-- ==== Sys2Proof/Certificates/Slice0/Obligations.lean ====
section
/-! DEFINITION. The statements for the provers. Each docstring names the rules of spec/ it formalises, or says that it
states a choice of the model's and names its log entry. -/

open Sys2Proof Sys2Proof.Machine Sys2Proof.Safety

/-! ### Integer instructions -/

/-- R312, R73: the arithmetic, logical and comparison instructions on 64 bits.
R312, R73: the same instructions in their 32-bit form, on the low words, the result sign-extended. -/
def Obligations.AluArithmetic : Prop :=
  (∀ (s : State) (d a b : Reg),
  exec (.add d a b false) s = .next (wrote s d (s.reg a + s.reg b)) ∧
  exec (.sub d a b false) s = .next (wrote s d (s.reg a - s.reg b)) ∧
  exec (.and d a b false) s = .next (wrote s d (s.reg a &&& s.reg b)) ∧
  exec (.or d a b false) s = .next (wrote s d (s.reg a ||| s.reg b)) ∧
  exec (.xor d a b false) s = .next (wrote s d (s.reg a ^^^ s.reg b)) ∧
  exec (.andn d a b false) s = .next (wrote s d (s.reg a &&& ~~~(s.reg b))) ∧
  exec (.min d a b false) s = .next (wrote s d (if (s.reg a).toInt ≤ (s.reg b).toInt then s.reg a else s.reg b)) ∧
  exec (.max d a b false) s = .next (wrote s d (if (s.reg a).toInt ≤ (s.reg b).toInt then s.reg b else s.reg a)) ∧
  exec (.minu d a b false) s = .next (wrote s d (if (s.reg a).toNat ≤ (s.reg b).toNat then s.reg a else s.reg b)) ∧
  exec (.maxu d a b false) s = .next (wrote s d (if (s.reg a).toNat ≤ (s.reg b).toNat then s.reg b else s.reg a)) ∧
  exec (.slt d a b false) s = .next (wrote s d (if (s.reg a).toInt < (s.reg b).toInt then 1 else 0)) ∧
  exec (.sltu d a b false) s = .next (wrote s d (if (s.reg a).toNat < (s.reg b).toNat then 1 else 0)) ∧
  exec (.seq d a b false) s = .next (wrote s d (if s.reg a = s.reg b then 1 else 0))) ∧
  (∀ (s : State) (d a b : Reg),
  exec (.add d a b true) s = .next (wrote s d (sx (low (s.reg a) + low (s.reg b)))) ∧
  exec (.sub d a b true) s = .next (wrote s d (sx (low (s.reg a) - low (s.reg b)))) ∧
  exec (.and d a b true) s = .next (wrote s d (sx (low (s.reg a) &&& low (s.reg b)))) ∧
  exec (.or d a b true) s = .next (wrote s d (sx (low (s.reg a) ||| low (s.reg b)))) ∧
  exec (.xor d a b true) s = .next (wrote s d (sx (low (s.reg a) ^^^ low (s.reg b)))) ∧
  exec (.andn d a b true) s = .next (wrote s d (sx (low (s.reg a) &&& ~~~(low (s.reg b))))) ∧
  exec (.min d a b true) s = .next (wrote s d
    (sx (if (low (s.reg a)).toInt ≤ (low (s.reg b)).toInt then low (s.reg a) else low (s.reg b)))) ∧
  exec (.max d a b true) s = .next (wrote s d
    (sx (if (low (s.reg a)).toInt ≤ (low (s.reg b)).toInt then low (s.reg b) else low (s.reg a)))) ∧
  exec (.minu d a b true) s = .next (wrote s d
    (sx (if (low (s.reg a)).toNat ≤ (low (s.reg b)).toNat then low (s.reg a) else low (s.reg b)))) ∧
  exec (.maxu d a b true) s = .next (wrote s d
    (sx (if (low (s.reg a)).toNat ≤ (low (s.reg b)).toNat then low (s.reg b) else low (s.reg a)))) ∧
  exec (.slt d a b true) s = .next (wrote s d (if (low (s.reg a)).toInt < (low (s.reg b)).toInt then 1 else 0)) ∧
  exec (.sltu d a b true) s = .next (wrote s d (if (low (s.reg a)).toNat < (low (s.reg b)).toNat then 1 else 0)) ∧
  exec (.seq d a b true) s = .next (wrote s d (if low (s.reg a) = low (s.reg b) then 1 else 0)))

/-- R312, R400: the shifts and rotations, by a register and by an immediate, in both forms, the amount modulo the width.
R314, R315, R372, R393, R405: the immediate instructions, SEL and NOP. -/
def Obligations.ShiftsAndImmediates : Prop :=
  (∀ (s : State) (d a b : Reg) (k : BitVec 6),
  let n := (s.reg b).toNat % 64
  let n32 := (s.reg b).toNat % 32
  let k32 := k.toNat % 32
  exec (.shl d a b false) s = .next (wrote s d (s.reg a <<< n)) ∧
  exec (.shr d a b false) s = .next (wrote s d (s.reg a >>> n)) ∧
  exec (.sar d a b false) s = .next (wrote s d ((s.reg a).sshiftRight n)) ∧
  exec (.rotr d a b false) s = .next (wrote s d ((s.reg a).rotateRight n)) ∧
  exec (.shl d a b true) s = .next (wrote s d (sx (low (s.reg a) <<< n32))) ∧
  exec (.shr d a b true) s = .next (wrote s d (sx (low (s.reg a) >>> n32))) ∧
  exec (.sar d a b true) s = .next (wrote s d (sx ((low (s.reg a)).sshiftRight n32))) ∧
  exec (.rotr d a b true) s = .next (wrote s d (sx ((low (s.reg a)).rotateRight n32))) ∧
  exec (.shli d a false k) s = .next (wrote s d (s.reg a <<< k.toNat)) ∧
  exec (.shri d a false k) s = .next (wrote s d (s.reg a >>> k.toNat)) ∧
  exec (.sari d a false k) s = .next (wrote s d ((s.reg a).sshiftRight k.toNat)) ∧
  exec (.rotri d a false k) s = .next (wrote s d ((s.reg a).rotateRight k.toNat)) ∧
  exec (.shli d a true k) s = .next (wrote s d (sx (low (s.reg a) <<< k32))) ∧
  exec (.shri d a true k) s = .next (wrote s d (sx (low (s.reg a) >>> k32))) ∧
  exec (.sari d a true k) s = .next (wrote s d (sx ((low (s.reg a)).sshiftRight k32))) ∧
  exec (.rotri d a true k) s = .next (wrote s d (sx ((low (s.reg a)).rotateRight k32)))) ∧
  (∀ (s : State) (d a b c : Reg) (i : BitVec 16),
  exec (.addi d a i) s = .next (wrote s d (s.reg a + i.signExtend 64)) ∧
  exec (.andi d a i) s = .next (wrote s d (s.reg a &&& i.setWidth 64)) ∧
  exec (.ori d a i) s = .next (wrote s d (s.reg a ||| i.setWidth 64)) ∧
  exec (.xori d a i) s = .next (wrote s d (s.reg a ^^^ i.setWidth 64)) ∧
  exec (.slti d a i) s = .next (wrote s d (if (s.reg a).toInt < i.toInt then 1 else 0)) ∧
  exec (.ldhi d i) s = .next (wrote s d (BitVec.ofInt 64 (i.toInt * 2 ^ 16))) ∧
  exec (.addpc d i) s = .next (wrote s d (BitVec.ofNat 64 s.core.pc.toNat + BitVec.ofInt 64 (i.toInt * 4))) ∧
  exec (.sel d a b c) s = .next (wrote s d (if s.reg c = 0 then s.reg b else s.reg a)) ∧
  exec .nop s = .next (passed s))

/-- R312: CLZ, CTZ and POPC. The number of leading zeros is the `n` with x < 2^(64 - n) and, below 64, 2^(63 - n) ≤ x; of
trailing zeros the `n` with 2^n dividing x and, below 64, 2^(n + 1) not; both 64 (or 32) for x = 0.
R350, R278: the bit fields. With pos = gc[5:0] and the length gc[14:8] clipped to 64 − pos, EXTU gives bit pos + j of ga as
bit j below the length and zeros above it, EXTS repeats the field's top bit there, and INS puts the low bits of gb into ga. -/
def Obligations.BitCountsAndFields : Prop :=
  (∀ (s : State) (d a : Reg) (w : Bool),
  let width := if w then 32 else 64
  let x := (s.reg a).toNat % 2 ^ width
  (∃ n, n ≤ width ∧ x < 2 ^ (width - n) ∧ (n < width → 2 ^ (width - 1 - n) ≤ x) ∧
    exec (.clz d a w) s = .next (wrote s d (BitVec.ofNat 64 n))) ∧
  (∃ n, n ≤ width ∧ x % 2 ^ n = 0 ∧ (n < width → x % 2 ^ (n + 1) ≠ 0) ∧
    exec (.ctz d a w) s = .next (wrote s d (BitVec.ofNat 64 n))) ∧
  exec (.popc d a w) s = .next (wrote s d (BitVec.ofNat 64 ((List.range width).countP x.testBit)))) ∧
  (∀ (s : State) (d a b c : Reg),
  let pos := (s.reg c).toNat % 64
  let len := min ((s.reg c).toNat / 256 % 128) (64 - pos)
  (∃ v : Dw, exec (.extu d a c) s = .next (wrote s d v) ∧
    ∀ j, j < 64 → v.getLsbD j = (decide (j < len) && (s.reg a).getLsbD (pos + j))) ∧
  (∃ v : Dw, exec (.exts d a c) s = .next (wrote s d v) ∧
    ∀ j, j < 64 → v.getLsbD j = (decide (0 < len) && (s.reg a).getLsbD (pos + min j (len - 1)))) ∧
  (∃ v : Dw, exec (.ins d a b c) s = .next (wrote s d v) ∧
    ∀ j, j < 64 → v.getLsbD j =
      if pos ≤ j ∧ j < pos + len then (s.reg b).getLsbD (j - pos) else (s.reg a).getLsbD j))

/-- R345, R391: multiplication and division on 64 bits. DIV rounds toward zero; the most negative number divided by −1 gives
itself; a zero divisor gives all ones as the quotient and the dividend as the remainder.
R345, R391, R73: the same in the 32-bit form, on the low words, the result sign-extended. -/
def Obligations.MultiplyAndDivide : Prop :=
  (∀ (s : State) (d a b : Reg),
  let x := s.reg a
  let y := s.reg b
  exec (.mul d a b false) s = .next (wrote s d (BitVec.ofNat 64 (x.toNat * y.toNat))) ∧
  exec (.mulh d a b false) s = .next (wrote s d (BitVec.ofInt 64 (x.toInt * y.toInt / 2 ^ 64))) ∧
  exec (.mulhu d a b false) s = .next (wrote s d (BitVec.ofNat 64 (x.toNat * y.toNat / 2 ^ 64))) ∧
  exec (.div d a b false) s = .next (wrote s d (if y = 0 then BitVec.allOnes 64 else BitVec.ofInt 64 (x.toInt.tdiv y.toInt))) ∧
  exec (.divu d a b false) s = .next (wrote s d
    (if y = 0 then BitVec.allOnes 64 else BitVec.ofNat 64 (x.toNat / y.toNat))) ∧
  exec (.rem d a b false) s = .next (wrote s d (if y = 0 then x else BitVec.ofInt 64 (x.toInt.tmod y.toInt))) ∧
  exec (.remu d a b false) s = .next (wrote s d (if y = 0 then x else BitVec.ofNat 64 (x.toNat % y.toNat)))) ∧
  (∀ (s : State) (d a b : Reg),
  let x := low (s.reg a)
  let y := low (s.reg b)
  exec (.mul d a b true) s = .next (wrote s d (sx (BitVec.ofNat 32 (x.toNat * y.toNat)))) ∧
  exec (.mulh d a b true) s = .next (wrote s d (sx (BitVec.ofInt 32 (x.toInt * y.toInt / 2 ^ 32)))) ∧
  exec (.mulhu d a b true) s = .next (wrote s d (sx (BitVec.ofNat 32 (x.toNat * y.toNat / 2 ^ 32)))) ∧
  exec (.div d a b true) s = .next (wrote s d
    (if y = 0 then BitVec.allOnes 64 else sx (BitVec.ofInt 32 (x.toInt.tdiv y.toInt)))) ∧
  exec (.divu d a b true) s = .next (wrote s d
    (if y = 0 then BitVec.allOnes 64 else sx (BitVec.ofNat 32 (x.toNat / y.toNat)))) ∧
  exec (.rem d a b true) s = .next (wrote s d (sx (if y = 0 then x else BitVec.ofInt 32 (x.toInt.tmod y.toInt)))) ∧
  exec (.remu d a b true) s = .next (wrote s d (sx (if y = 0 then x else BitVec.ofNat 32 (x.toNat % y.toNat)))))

__________________________________________________

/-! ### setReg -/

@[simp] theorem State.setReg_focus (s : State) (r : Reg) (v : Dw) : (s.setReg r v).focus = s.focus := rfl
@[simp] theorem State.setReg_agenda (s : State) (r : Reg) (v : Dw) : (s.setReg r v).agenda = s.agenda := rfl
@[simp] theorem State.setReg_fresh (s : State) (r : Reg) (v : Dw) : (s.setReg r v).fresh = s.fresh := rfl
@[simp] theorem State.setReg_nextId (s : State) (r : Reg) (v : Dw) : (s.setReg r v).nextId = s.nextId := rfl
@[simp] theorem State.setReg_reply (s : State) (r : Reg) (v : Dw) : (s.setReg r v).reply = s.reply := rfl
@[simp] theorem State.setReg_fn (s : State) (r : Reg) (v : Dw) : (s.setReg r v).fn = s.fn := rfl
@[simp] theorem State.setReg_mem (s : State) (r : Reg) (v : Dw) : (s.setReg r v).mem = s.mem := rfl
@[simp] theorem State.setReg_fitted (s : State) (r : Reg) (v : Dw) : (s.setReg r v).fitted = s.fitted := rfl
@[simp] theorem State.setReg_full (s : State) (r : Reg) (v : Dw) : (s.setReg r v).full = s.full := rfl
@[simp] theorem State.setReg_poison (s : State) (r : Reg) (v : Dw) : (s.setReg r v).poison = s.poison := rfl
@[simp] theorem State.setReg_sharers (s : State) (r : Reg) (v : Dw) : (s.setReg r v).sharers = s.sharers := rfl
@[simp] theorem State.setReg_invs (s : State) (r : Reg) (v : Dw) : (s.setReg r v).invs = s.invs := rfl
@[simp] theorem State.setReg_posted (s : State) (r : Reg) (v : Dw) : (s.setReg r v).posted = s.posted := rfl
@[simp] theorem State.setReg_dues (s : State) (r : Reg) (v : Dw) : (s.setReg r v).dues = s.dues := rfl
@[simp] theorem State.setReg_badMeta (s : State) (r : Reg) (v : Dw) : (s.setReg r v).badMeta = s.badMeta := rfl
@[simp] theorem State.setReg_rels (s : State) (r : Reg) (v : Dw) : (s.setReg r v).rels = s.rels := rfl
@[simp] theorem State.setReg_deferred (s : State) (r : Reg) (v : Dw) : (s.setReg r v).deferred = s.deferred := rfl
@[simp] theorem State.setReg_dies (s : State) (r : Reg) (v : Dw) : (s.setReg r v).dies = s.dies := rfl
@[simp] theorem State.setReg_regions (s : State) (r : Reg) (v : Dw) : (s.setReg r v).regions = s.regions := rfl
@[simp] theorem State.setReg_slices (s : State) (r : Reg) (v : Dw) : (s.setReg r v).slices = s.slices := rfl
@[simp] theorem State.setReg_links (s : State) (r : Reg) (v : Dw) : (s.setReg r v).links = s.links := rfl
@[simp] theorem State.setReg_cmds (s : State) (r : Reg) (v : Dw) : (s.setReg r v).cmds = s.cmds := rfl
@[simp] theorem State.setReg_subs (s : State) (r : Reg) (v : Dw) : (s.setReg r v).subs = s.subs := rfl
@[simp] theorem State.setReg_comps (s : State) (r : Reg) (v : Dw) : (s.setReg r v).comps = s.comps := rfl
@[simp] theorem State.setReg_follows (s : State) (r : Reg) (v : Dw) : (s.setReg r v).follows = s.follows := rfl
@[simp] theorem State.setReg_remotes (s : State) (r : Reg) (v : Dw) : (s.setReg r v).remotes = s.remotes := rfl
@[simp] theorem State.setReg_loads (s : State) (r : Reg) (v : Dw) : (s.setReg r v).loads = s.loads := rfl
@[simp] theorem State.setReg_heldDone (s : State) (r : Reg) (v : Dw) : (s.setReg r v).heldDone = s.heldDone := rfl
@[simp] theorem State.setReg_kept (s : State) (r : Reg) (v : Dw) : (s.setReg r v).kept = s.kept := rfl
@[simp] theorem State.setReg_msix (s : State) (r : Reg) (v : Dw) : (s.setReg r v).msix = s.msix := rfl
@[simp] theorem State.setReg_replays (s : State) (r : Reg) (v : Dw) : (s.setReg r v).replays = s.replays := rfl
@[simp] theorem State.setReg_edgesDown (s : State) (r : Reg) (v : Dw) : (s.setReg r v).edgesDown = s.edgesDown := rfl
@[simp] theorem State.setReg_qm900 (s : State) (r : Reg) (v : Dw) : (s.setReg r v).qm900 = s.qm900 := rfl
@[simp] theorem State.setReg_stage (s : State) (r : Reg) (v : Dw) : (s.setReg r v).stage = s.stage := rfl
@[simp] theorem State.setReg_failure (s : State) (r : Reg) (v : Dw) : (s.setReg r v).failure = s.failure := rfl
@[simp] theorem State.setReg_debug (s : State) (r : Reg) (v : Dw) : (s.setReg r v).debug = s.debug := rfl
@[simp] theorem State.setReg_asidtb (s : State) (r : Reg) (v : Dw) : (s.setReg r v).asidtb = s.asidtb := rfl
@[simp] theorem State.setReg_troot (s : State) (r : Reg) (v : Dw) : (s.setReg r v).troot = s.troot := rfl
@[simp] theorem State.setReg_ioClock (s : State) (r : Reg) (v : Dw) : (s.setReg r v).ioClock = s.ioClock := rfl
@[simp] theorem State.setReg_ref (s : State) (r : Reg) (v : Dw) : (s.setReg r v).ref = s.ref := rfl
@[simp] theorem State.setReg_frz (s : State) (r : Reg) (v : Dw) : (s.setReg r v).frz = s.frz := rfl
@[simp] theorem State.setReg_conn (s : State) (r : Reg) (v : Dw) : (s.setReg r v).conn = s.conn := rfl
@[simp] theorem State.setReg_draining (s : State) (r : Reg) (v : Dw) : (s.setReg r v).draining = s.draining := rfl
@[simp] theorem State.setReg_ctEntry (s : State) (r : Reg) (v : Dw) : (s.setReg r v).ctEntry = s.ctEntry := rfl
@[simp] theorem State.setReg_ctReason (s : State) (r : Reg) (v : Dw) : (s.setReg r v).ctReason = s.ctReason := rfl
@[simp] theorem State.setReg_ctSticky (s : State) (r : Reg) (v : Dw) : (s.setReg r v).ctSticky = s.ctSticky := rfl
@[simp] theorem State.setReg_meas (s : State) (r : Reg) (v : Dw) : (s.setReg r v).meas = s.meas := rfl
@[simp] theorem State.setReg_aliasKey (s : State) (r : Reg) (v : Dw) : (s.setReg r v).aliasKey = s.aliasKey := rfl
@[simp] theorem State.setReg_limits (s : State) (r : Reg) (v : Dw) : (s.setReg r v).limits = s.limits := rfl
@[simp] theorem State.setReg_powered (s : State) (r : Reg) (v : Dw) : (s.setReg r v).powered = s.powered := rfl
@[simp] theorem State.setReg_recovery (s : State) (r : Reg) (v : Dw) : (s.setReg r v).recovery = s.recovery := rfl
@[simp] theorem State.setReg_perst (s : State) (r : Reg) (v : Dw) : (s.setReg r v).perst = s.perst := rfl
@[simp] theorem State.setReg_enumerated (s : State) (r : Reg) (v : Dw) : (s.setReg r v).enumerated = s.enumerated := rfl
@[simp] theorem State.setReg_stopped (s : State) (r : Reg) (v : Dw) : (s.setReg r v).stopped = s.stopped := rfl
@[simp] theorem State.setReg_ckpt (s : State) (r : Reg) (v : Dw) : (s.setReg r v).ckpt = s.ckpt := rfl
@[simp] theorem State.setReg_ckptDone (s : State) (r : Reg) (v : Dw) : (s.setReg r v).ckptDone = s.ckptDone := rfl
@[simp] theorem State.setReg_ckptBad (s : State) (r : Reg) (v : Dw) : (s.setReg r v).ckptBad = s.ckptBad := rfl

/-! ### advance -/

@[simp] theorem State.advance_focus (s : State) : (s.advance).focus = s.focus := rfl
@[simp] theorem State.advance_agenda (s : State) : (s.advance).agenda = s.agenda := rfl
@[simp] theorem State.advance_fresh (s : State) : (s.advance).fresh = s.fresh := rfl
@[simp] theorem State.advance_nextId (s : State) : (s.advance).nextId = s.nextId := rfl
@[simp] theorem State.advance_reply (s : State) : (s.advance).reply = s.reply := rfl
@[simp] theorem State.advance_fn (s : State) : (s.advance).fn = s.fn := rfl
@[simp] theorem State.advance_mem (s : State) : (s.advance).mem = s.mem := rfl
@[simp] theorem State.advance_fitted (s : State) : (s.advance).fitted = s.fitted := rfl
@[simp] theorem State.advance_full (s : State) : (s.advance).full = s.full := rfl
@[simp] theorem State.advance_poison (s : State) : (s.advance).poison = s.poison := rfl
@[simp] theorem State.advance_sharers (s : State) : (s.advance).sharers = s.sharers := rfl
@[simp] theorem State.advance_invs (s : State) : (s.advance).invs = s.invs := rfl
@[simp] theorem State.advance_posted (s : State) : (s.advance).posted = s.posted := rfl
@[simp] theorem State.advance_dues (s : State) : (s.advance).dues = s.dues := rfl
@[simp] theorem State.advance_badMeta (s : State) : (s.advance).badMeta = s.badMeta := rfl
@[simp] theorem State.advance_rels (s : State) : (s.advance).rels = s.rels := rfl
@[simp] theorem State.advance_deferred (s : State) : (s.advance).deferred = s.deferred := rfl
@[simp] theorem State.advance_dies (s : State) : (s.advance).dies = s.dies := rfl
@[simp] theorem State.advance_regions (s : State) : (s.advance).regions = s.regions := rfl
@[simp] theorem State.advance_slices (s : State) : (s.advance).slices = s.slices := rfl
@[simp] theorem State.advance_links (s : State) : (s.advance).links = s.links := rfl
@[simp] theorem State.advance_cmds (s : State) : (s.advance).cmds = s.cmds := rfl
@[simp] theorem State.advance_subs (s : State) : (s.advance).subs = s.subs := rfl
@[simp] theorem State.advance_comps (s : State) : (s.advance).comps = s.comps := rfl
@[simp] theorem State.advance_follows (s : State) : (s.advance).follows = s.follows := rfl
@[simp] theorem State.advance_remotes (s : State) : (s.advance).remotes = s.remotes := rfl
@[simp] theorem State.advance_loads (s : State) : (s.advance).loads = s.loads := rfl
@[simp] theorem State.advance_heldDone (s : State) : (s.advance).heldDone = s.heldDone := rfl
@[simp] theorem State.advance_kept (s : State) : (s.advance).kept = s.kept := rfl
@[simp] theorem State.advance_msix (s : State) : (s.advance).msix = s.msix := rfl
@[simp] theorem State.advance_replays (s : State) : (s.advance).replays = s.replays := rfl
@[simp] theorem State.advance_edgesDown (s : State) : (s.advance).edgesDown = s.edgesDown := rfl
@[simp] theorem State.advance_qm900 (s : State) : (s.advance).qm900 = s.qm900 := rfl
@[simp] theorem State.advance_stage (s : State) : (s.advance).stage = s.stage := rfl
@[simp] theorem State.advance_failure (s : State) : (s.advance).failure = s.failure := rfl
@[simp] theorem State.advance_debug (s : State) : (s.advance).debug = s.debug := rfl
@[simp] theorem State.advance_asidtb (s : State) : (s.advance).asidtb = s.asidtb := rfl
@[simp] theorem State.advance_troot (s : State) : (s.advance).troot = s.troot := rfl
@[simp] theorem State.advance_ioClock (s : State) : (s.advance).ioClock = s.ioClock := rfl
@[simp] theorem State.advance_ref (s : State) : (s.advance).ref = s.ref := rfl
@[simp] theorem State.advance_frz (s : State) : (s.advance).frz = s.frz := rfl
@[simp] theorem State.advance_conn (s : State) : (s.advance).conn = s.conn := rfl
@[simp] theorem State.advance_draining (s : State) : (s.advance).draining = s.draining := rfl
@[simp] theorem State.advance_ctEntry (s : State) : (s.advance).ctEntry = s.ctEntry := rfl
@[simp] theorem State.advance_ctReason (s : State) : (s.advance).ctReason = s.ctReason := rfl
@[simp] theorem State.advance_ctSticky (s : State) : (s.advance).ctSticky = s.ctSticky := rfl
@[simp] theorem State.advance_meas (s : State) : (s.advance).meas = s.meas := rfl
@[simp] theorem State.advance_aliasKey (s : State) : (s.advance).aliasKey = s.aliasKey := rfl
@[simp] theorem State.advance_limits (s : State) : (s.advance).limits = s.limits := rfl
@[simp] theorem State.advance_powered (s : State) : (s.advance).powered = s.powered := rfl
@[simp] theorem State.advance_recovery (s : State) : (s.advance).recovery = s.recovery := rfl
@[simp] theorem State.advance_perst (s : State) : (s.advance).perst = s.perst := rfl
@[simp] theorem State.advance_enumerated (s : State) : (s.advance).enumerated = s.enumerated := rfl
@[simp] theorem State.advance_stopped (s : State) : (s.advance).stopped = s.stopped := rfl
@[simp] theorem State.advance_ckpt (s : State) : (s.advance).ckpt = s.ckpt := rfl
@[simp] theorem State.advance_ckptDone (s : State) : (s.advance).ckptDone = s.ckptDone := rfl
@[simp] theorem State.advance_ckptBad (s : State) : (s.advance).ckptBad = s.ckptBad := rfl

__________________________________________________

Work to be completed: Show, from the records above, every line that includes "full".

Answer box:
@[simp] theorem State.setReg_full (s : State) (r : Reg) (v : Dw) : (s.setReg r v).full = s.full := rfl
@[simp] theorem State.advance_full (s : State) : (s.advance).full = s.full := rfl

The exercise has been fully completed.